NOTE: This treatment is controversial to say the least, and we mention it here only for those who are interested in pursuing it for their own reasons.  By 2012, over a dozen studies had been published and most came to the same conclusion: Gerson Therapy is useless or worse.

The American Cancer Society States, "There have been no well-controlled studies published in the available medical literature that show the Gerson therapy is effective in treating cancer." They continue:

"Use of the Gerson therapy can lead to a number of significant problems.  Serious illness and death have occurred from some of the components of the treatment, such as the coffee enemas, which remove potassium from the body and can lead to electrolyte imbalances.  Continued home use of enemas may cause the colon's normal function to weaken, worsening constipation problems and colitis.  Some metabolic diets used in combination with enemas cause dehydration.  Serious infections may result from poorly administered liver extracts.  Thyroid supplements may cause severe bleeding in patients who have cancer that has spread to the liver.  Gerson therapy may be especially hazardous to women who are pregnant or breast-feeding.  Relying on this treatment alone and avoiding or delaying conventional medical care for cancer, may have serious health consequences."

Dr. Lee Wattenberg, MD was able to show that substances found in coffee – kahweol and cafestol palmitate – promote the activity of a key enzyme system, glutathione S-transferase.  This enzyme is responsible for neutralizing free radicals, harmful chemicals now commonly implicated in the initiation of cancer and needed for detoxification.  Consuming coffee orally does not produce the benefits experienced when it is taken as an enema.

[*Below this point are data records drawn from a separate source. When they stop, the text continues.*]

-- ==== Sys2Proof/Machine/Port.lean ====
section
/-! DEFINITION. REGRD and REGWR, and the adapter that turns a bus access into one of them. -/

namespace Sys2Proof.Machine

/-- REGRD (R91): the port returns the register's value; nothing else changes (R56). DATA is ignored (R77). -/
def execRegrd (reg : PortReg) (_data : Word) (s : State) : Host.Outcome State Fault Refusal :=
  .next { s with rdata := some (portRead reg s) }

/-- REGWR (R92). -/
def execRegwr (reg : PortReg) (data : Word) (s : State) : Host.Outcome State Fault Refusal :=
  .next (portWrite reg data s)

/-- The register whose 8 bytes hold a byte address: `BASE + 8·idx + j` (R53). -/
def regAtAddress (addr : Nat) : Option PortReg :=
  if Config.base ≤ addr ∧ addr < Config.base + 64 then
    some (regOfIndex (BitVec.ofNat 3 ((addr - Config.base) / 8)))
  else none

/-- The transaction of a bus access (R53): aligned 8-byte accesses of the block's window only; the model
refuses the others (R54; log 16). -/
def busTransaction (access : BusAccess) : Except Refusal Instr :=
  match access with
  | .load addr size =>
    match regAtAddress addr with
    | none => .error .outsideWindow
    | some reg =>
      if size = 8 ∧ addr % 8 = 0 then .ok (.regrd reg 0#64) else .error .notAlignedDoubleword
  | .store addr bytes =>
    match regAtAddress addr with
    | none => .error .outsideWindow
    | some reg =>
      if bytes.length = 8 ∧ addr % 8 = 0 then .ok (.regwr reg (BitVec.ofNat 64 (ofBytesLE bytes)))
      else .error .notAlignedDoubleword

/-- What the adapter puts on the platform's bus in the latest event, lowest address first: when a register was
read, its 8 bytes, byte j holding bits 8j+7:8j (R53). An output like `irq`: computed from `rdata`, not
stored. -/
def busRdata (s : State) : Option (List Byte) := s.rdata.map fun v => bytesLE 8 v.toNat

end Sys2Proof.Machine
end

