-- ==== Sys2Proof/Tests/Slice0.lean ====
section
/-! SUPPORT. The model's own tests. Expected values are those of 95_test_vectors.md and of the encoding tables
of 30_encoding.md; the `witness_` theorems meet the hypotheses of the obligations they are named after. -/

-- One test after another: checked side by side they take more threads than the memory limit leaves room for.
set_option Elab.async false

open Sys2Proof Sys2Proof.Machine

namespace Sys2Proof.Tests

/-! ### Helpers -/

/-- Reset, then OPA, OPB and OPM written. -/
def ready (a b m : Word) : State := { State.reset with opa := a, opb := b, opm := m }

/-- The state an outcome leads to, or the reset state. -/
def after (o : Host.Outcome State Fault Refusal) : State :=
  match o with
  | .next t => t
  | .fault _ => State.reset
  | .refused _ => State.reset

/-- The command given and then completed. -/
def completed (c : Command) (a b m : Word) : State :=
  after (perform .complete (after (exec (Instr.ofCommand c) (ready a b m))))

/-- The command running. -/
def started (c : Command) (a b m : Word) : State := after (exec (Instr.ofCommand c) (ready a b m))

/-- RESULT and the STATUS a read returns. -/
def outcome (s : State) : Word × Word := (s.result, portRead .status s)

/-- A status with every clearable flag set. -/
def flagged : State :=
  { ready 1#64 2#64 3#64 with
    ctrlIe := true
    status :=
      { busy := false, done := true, err := true, ovr := true, prime := false, noinv := false
        errcode := .modZero } }

/-! ### WellFormed: the ill-formed term for its one check (R70, R77) -/

theorem test_wf_refuses_read_with_data : (Instr.regrd .opa 5#64).wf = false := by decide
theorem test_wf_accepts_read_and_write :
    (Instr.regrd .opa 0#64).wf = true ∧ (Instr.regwr .opa 5#64).wf = true := by decide
theorem test_decode_refuses_read_with_data :
    decodeXact 0x40000000000000005#68 = .error .readWithData := by decide

/-! ### Decoding: words written out from R70-R72 -/

theorem test_decode_madd : decodeTableWord 64 0x0000000000000001 = some .madd := by decide +kernel
theorem test_decode_msub : decodeTableWord 64 0x0000000000000002 = some .msub := by decide +kernel
theorem test_decode_mmul : decodeTableWord 64 0x0000000000000003 = some .mmul := by decide +kernel
theorem test_decode_mpow : decodeTableWord 64 0x0000000000000004 = some .mpow := by decide +kernel
theorem test_decode_mrtest : decodeTableWord 64 0x0000000000000005 = some .mrtest := by decide +kernel
theorem test_decode_minv : decodeTableWord 64 0x0000000000000006 = some .minv := by decide +kernel

/-- 95, table 2.8 and R74, R75: reserved opcodes and bits name no command. -/
theorem test_decode_reserved_command_words :
    decodeTableWord 64 0x0 = none ∧ decodeTableWord 64 0x7 = none ∧ decodeTableWord 64 0xF = none ∧
    decodeTableWord 64 0x10 = none ∧ decodeTableWord 64 0x8000000000000001 = none := by decide +kernel

/-- WE = 0 in bit 67, IDX in 66:64, DATA = 0: `0b0 idx 0…0`. -/
theorem test_decode_regrd :
    decodeTableWord 68 0x00000000000000000 = some (.regrd .id 0#64) ∧
    decodeTableWord 68 0x10000000000000000 = some (.regrd .ctrl 0#64) ∧
    decodeTableWord 72 0x20000000000000000 = some (.regrd .status 0#64) ∧
    decodeTableWord 72 0x30000000000000000 = some (.regrd .cmd 0#64) ∧
    decodeTableWord 68 0x70000000000000000 = some (.regrd .result 0#64) ∧
    decodeTableWord 68 0x70000000000000001 = none := by decide +kernel

/-- WE = 1: `0b1 idx data`. -/
theorem test_decode_regwr :
    decodeTableWord 68 0x90000000000000001 = some (.regwr .ctrl 1#64) ∧
    decodeTableWord 68 0xA000000000000000E = some (.regwr .status 14#64) ∧
    decodeTableWord 68 0xB0000000000000004 = some (.regwr .cmd 4#64) ∧
    decodeTableWord 72 0xC0000000000000005 = some (.regwr .opa 5#64) ∧
    decodeTableWord 68 0xD0000000000000009 = some (.regwr .opb 9#64) ∧
    decodeTableWord 68 0xEFFFFFFFFFFFFFFC5 = some (.regwr .opm 0xFFFFFFFFFFFFFFC5#64) ∧
    decodeTableWord 72 0x100000000000000000 = none := by decide +kernel

theorem test_command_writes_encode_as_written :
    xactWord true .opa 4#64 = 0xC0000000000000004#68 ∧ xactWord true .opb 13#64 = 0xD000000000000000D#68 ∧
    xactWord true .cmd 4#64 = 0xB0000000000000004#68 ∧ xactWord false .status 0#64 = 0x20000000000000000#68 := by
  decide

/-! ### The instructions: 95, tables 2.2 to 2.8 -/

theorem test_madd_both_operands_above_modulus :
    outcome (completed .madd 0xFFFFFFFFFFFFFFFF#64 0xFFFFFFFFFFFFFFFF#64 0xFFFFFFFFFFFFFFFE#64) =
      (0x2#64, 0x2#64) := by decide +kernel
theorem test_madd_sum_needs_65_bits :
    outcome (completed .madd 0x8000000000000000#64 0x8000000000000000#64 0xFFFFFFFFFFFFFFFF#64) =
      (1#64, 0x2#64) := by decide +kernel

theorem test_msub_borrows : outcome (completed .msub 5#64 9#64 11#64) = (7#64, 0x2#64) := by decide +kernel
theorem test_msub_reduces_b_first :
    outcome (completed .msub 123#64 0xFFFFFFFFFFFFFFFF#64 1000#64) = (508#64, 0x2#64) := by decide +kernel

theorem test_mmul_keeps_the_high_half :
    outcome (completed .mmul 0x100000000#64 0x100000000#64 0xFFFFFFFFFFFFFFFF#64) = (1#64, 0x2#64) := by
  decide +kernel
theorem test_mmul_worked_example :
    outcome (completed .mmul 0x8000000000000005#64 0x8000000000000007#64 0xFFFFFFFFFFFFFFC5#64) =
      (0xC0000000000004BF#64, 0x2#64) := by decide +kernel

theorem test_mpow_small :
    outcome (completed .mpow 4#64 13#64 497#64) = (445#64, 0x2#64) ∧
    outcome (completed .mpow 0#64 0#64 7#64) = (1#64, 0x2#64) ∧
    outcome (completed .mpow 0#64 0#64 1#64) = (0#64, 0x2#64) := by decide +kernel
theorem test_mpow_wide_modulus :
    outcome (completed .mpow 12345#64 65537#64 0x1FFFFFFFFFFFFFFF#64) = (0x115606E2EBC7F422#64, 0x2#64) := by
  decide +kernel

/-- 95, tables 2.5 and 2.6: 3, 7 and 11 tell C1's two readings apart; 41 passes all 12 witnesses. -/
theorem test_mrtest_primes :
    outcome (completed .mrtest 3#64 0#64 0#64) = (1#64, 0x12#64) ∧
    outcome (completed .mrtest 7#64 0#64 0#64) = (1#64, 0x12#64) ∧
    outcome (completed .mrtest 11#64 0#64 0#64) = (1#64, 0x12#64) ∧
    outcome (completed .mrtest 2#64 0#64 0#64) = (1#64, 0x12#64) ∧
    outcome (completed .mrtest 41#64 0#64 0#64) = (1#64, 0x12#64) := by decide +kernel
theorem test_mrtest_composites :
    outcome (completed .mrtest 0#64 0#64 0#64) = (0#64, 0x2#64) ∧
    outcome (completed .mrtest 1#64 0#64 0#64) = (0#64, 0x2#64) ∧
    outcome (completed .mrtest 9#64 0#64 0#64) = (0#64, 0x2#64) ∧
    outcome (completed .mrtest 561#64 0#64 0#64) = (0#64, 0x2#64) ∧
    outcome (completed .mrtest 2047#64 0#64 0#64) = (0#64, 0x2#64) ∧
    outcome (completed .mrtest 1373653#64 0#64 0#64) = (0#64, 0x2#64) ∧
    outcome (completed .mrtest 0x8000000000000001#64 0#64 0#64) = (0#64, 0x2#64) := by decide +kernel
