-- ==== Sys2Proof/Word.lean ====
section
/-! DEFINITION. The word types of the block: the byte and the four ports and words the spec gives a width. -/

namespace Sys2Proof

/-- The unit of every transfer (rule R26) and of the codec (rule R4, `VALUE_WIDTH`). Bit 0 is the
least significant bit (rule R6). -/
abbrev Byte := BitVec 8

/-- The 3-bit input port `op` (rule R13). -/
abbrev OpCode := BitVec 3

/-- The 56-bit input port `din`: seven operand bytes (rule R13). -/
abbrev Din := BitVec 56

/-- The 160-bit output port `dout`: twenty result bytes (rule R13). -/
abbrev Dout := BitVec 160

/-- The 59-bit command word `cw`, a way of writing the pair (`op`, `din`) (rule R42). -/
abbrev CommandWord := BitVec 59

end Sys2Proof
end

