-- ==== Sys2Proof/Config.lean ====
section
/-! DEFINITION. What is fixed for the life of a block: the open function `HOUR12` and the shape of the
parameters of rules R4 and R5. Their values for this block are `Sys2Proof.Machine.thisBlock`. -/

namespace Sys2Proof

/-- `HOUR12`, the hour UNPKT gives for an hour byte in 12-hour mode (rule R68, decision D11: OPEN).
A free value: it has no body, so a proof knows only that it is a function of that one byte.
DESIGN CHOICE in form, log entry 5; safe. -/
opaque Config.hour12 : Byte → Byte

/-- The parameters of rules R4 and R5 that an operation's formula can read. The widths and lengths of
rule R4 (`VALUE_WIDTH`, `READ_FRAME_LEN`, `WRITE_FRAME_LEN`, `FMT_LEN`) are in the types and lists. -/
structure Params where
  /-- `HOUR12`, rule R68. -/
  hour12 : Byte → Byte
  /-- `HAS_FMT`, whether the formatter is present, rules R5 and R86. -/
  hasFmt : Bool
  /-- `PTR_SECONDS`, the pointer byte that opens the write frame. -/
  ptrSeconds : Byte
  /-- `DOW_FILLER`, the byte written in the day-of-week slot. -/
  dowFiller : Byte
  /-- `MONTH_MASK`, applied to the month byte on decode. -/
  monthMask : Byte
  /-- `CENTURY_BIT`, the bit of the month byte that holds the century. -/
  centuryBit : Nat
  /-- `MODE12_BIT`, the bit of the hour byte that selects 12-hour mode. -/
  mode12Bit : Nat
  /-- `PM_BIT`, the bit of the hour byte that means PM in 12-hour mode. No rule's formula reads it:
  it is an input of `HOUR12` alone (rule R68). -/
  pmBit : Nat
  /-- `CENTURY_YEARS`, years added per century bit on decode. -/
  centuryYears : Nat
  /-- `EPOCH_YEAR`, the calendar year of time-value year 0. -/
  epochYear : Nat

end Sys2Proof
end

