-- ==== Sys2Proof/Machine/Frames.lean ====
section
/-! DEFINITION. The device's register map (rule R21) and which of its bytes each frame carries
(rule R22). The device is not part of the block (rule R18): these are names and offsets, no state. -/

namespace Sys2Proof.Machine

/-- The registers of the device's map (rule R21). -/
inductive DeviceRegister where
  | seconds
  | minutes
  | hours
  | dayOfWeek
  | date
  | monthCentury
  | yearInCentury
  | control
  | scratch (offset : Nat)
deriving DecidableEq, Repr

/-- The register at a device offset: nine rows, none above 0x3F (rule R21). -/
def deviceRegisterAt (offset : Nat) : Option DeviceRegister :=
  match offset with
  | 0x00 => some .seconds
  | 0x01 => some .minutes
  | 0x02 => some .hours
  | 0x03 => some .dayOfWeek
  | 0x04 => some .date
  | 0x05 => some .monthCentury
  | 0x06 => some .yearInCentury
  | 0x07 => some .control
  | n => if n ≤ 0x3F then some (.scratch n) else none

/-- The device offset of read-frame byte `B[i]` (rule R22). -/
def readFrameOffset (i : Nat) : Option Nat := if i < 7 then some i else none

/-- The device offset write-frame byte `W[j]` is destined for: none for the pointer `W[0]`, and the
bytes after it go to successive offsets from the one the pointer names (rule R22). -/
def writeFrameOffset (p : Params) (j : Nat) : Option Nat :=
  if 1 ≤ j ∧ j < 8 then some (p.ptrSeconds.toNat + (j - 1)) else none

end Sys2Proof.Machine
end

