-- ==== Sys2Proof/Safety.lean ====
section
/-! DEFINITION. What claims are stated in: a host's session of commands, what makes it safe, and the
invariant of the safety record. -/

namespace Sys2Proof.Machine

/-- A command as the host presents it: what it puts on the two input ports (rule R13). -/
structure Command where
  op : OpCode
  din : Din
deriving DecidableEq, Repr

/-- The host presents the commands one after another to a block with parameters `p`, and samples the
outputs of each in one step (rules R11, R108 and R110): the state after the last, which holds the
samples in order. -/
def session (p : Params) : List Command → State → Host.Outcome State Fault Refusal
  | [], s => .next s
  | c :: cs, s =>
    match stepWith p (s.present c.op c.din) with
    | .next t => session p cs t
    | .fault r => .fault r
    | .refused r => .refused r

/-- No command with `ill` = 1 has been evaluated (rule R90): the run has not gone wrong. -/
def State.isSafe (s : State) : Bool := s.safetyRecord.isNone

/-- A command that selects an operation of a block with parameters `p` (rule R90). -/
def Command.isSafe (p : Params) (c : Command) : Bool := !illLevel p.hasFmt c.op

/-- The safety record is faithful to the run: it holds the fault exactly when a sample has `ill` = 1, and
such a sample has `dout` 0x00 (rules R43 and R90). -/
def State.coherent (s : State) : Prop :=
  (s.safetyRecord = some .illegalOperation ↔ ∃ o ∈ s.samples, o.ill = true) ∧
  ∀ o ∈ s.samples, o.ill = true → o.dout = 0

end Sys2Proof.Machine
end

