-- ==== Sys2Proof/Laws/PerInstr.lean ====
section
/-! SUPPORT. Facts about every instruction as text: its command word carries its row's op code in bits 2
to 0, the row's `match` under its mask 0x7 (rule R42). -/

namespace Sys2Proof.Laws

/-- The op-code field of the command word is the row's. -/
def OpCodeInWord.Statement (i : Instr) : Prop := encode i &&& 0x7#59 = (opCodeOf i).setWidth 59

/-- The low three bits of an appended word, under the mask. -/
theorem append_and_mask (d : Din) (op : OpCode) :
    ((d ++ op : BitVec 59) &&& 0x7#59) = op.setWidth 59 := by
  refine BitVec.eq_of_getLsbD_eq fun k hk => ?_
  have h7 : (0x7#59).getLsbD k = decide (k < 3) := by revert k; decide
  rw [BitVec.getLsbD_and, BitVec.getLsbD_append, BitVec.getLsbD_setWidth, h7]
  by_cases h : k < 3
  · simp [h, hk]
  · simp [h, BitVec.getLsbD_of_ge op k (by omega)]

theorem OpCodeInWord.encbcd (v : Byte) : OpCodeInWord.Statement (.encbcd v) := append_and_mask _ _
theorem OpCodeInWord.decbcd (b : Byte) : OpCodeInWord.Statement (.decbcd b) := append_and_mask _ _
theorem OpCodeInWord.packt (t : TimeValue) : OpCodeInWord.Statement (.packt t) := append_and_mask _ _
theorem OpCodeInWord.unpkt (f : ReadFrame) : OpCodeInWord.Statement (.unpkt f) := append_and_mask _ _
theorem OpCodeInWord.fmtt (t : TimeValue) : OpCodeInWord.Statement (.fmtt t) := append_and_mask _ _
theorem OpCodeInWord.reserved5 : OpCodeInWord.Statement .reserved5 := append_and_mask _ _
theorem OpCodeInWord.reserved6 : OpCodeInWord.Statement .reserved6 := append_and_mask _ _
theorem OpCodeInWord.reserved7 : OpCodeInWord.Statement .reserved7 := append_and_mask _ _

end Sys2Proof.Laws
end

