/-- Within those ranges unpacking the frame read back is the identity (rule R73). -/
theorem unpackFrame_readBack_packFrame {t : TimeValue} (ht : t.packable = true) :
    unpackFrame thisBlock (readBack (packFrame thisBlock t)) = t := by
  obtain ⟨hyear, hmonth, hday, hhour, hminute, hsecond⟩ := (packable_iff t).mp ht
  have year_eq : unpackYear thisBlock (packFrame thisBlock t).w6 (packFrame thisBlock t).w7 = t.year := by
    refine BitVec.eq_of_toNat_eq ?_
    rw [unpackYear_packFrame]
    split <;> omega
  have month_eq : unpackMonth thisBlock (packFrame thisBlock t).w6 = t.month := by
    refine BitVec.eq_of_toNat_eq ?_
    rw [unpackMonth_packFrame]
    omega
  have hour_eq : unpackHour thisBlock (enc t.hour) = t.hour := by
    refine BitVec.eq_of_toNat_eq ?_
    rw [unpackHour_enc, if_neg (by omega), BitVec.toNat_ofNat]
    omega
  exact (TimeValue.mk.injEq ..).mpr ⟨year_eq, month_eq, dec_enc_of_le hday, hour_eq, dec_enc_of_le hminute,
    dec_enc_of_le hsecond⟩

/-! Unpack, then pack (rule R74). -/

/-- The month/century byte comes back where bits 6:5 are clear and the rest is packed BCD. -/
theorem packFrame_unpackFrame_w6 {f : ReadFrame} (hspill : f.b5 &&& 0x60#8 = 0)
    (hmonth : isBcd (f.b5 &&& 0x1F#8) = true) (hyear : isBcd f.b6 = true) :
    (packFrame thisBlock (unpackFrame thisBlock f)).w6 = f.b5 := by
  have hcentury : 100 ≤ (unpackYear thisBlock f.b5 f.b6).toNat ↔ 128 ≤ f.b5.toNat := by
    have hdec := dec_le_of_isBcd hyear
    rw [unpackYear_of_isBcd f.b5 hyear, getLsbD_seven_toNat]
    omega
  have hmonth_le := unpackMonth_le f.b5
  have hmonth_byte : (enc (unpackMonth thisBlock f.b5)).toNat = f.b5.toNat % 32 := by
    rw [unpackMonth, thisBlock_monthMask, enc_dec_of_isBcd hmonth, and_monthMask_toNat]
  rw [and_spillMask_eq_zero_iff] at hspill
  have hlt := f.b5.isLt
  refine BitVec.eq_of_toNat_eq ?_
  rw [packFrame_w6_toNat]
  change (if 100 ≤ (unpackYear thisBlock f.b5 f.b6).toNat ∨ 80 ≤ (unpackMonth thisBlock f.b5).toNat % 100
    then 128 else 0) + (enc (unpackMonth thisBlock f.b5)).toNat % 128 = f.b5.toNat
  rw [hmonth_byte]
  split <;> omega

/-- The year byte comes back where it is packed BCD: a century changes neither of its digits. -/
theorem packFrame_unpackFrame_w7 {f : ReadFrame} (hyear : isBcd f.b6 = true) :
    (packFrame thisBlock (unpackFrame thisBlock f)).w7 = f.b6 := by
  have hmod : (unpackYear thisBlock f.b5 f.b6).toNat % 100 = (dec f.b6).toNat % 100 := by
    rw [unpackYear_of_isBcd f.b5 hyear, Nat.mul_add_mod]
  rw [packFrame_w7]
  exact (enc_congr hmod).trans (enc_dec_of_isBcd hyear)

/-! A time value fed back from `dout` (rule R41). -/

@[simp] theorem timeOfDin_dinOfTime (d6 : Byte) (t : TimeValue) :
    timeOfDin (dinOfTime d6 (resultOutputs (timeBytes t)).dout) = t := by
  simp [timeOfDin, dinOfTime, timeBytes]

/-- PACKT of a sampled time value. -/
theorem portFunction_two_time (p : Params) (d6 : Byte) (t : TimeValue) :
    portFunction p 2#3 (dinOfTime d6 (resultOutputs (timeBytes t)).dout) =
      resultOutputs (writeFrameBytes (packFrame p t)) := by
  rw [portFunction_two, timeOfDin_dinOfTime]

end Sys2Proof.Machine

end

section
/-! Rules R62, R64, R73 and R74 through the machine. -/

open Sys2Proof Sys2Proof.Machine

/-- Settles O32: the century bit is the year's for a month that does not spill. -/
theorem packedYearAndCentury : Obligations.PackedYearAndCentury := by
  unfold Obligations.PackedYearAndCentury
  intro T s
  have hw6 : lane 6 (resultOutputs (writeFrameBytes (packFrame thisBlock T))).dout =
      (packFrame thisBlock T).w6 := lane_resultOutputs _ (by decide)
  have hw7 : lane 7 (resultOutputs (writeFrameBytes (packFrame thisBlock T))).dout =
      (packFrame thisBlock T).w7 := lane_resultOutputs _ (by decide)
  refine ⟨_, _, _, _, exec_packt T s, sampleOutputs_samples _ s, ?_, fun hmonth => ?_,
    step_present_of_eq (portFunction_three_writeFrame thisBlock _) _, sampleOutputs_samples _ _,
    fun hmonth => ?_⟩
  · rw [hw7, packFrame_w7]
  · rw [hw6, packFrame_w6_getLsbD_seven]
    omega
  · have hlt := T.year.isLt
    rw [lane_zero_unpackFrame]
    refine (unpackYear_packFrame T).trans ?_
    split <;> split <;> omega

/-- Settles O33: the digits of the month as they stand in the month/century byte. -/
theorem packedMonthSpills : Obligations.PackedMonthSpills := by
  unfold Obligations.PackedMonthSpills
  intro T s
  have hw6 : lane 6 (resultOutputs (writeFrameBytes (packFrame thisBlock T))).dout =
      (packFrame thisBlock T).w6 := lane_resultOutputs _ (by decide)
  obtain ⟨hmask, hspill⟩ := monthFields_of_mod (by omega) (packFrame_w6_mod T)
  refine ⟨_, _, exec_packt T s, sampleOutputs_samples _ s, ?_⟩
  rw [hw6, hmask, hspill]
  refine ⟨?_, rfl, fun hmonth => ?_, fun hmonth => (packFrame_w6_getLsbD_seven T).mpr (.inr hmonth)⟩
  · omega
  · have hdigits : T.month.toNat % 100 = T.month.toNat / 10 % 10 * 10 + T.month.toNat % 10 := by omega
    have htens : T.month.toNat / 10 % 10 ≤ 1 := by omega
    rw [Nat.div_eq_of_lt (Nat.lt_succ_of_le htens)]

/-- Settles O40: field by field of the frame read back. -/
theorem packThenUnpackFields : Obligations.PackThenUnpackFields := by
  unfold Obligations.PackThenUnpackFields
  intro T s
  have hlane (i : Nat) (hi : i < 20) :=
    lane_resultOutputs (timeBytes (unpackFrame thisBlock (readBack (packFrame thisBlock T)))) hi
  refine ⟨_, _, _, _, exec_packt T s, sampleOutputs_samples _ s,
    step_present_of_eq (portFunction_three_writeFrame thisBlock _) _, sampleOutputs_samples _ _,
    resultOutputs_ill _, ?_⟩
  rw [hlane 0 (by decide), hlane 1 (by decide), hlane 2 (by decide), hlane 3 (by decide),
    hlane 4 (by decide), hlane 5 (by decide)]
  exact ⟨unpackYear_packFrame T, unpackMonth_packFrame T, dec_enc_toNat T.day, unpackHour_enc T.hour,
    dec_enc_toNat T.minute, dec_enc_toNat T.second⟩

/-- Settles O41: each field of the frame read back is the field within those ranges. -/
theorem packThenUnpackIsIdentityInRange : Obligations.PackThenUnpackIsIdentityInRange := by
  unfold Obligations.PackThenUnpackIsIdentityInRange
  refine ⟨fun T hT => ?_, fun T s hT => ⟨_, _, _, _, exec_packt T s, sampleOutputs_samples _ s,
    step_present_of_eq (portFunction_three_writeFrame thisBlock _) _, sampleOutputs_samples _ _, ?_⟩⟩
  · rw [inRange_iff] at hT
    rw [packable_iff]
    omega
  · rw [timeOfDin_dinOfTime, unpackFrame_readBack_packFrame hT]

According to this theory, when cells are challenged by poisons, oxygen deprivation, malnutrition or a physical trauma they lose potassium, take on sodium and chloride, and swell up with excess water.  This "tissue damage syndrome" makes it easier for cancerous cells to survive.  Cells normally have a preference for potassium over sodium but when a cell is damaged it begins to prefer sodium.

This craving results in a damaged ability of cells to repair themselves and to utilize energy.  Furthermore, damaged cells produce toxins.  Around tumors are zones of "wounded" but still non-malignant tissue, swollen with salt and water.  Dr. Gerson believed that cancer could not exist in normal metabolism.  He directed his efforts toward creating normal metabolism in the tissue surrounding a tumor.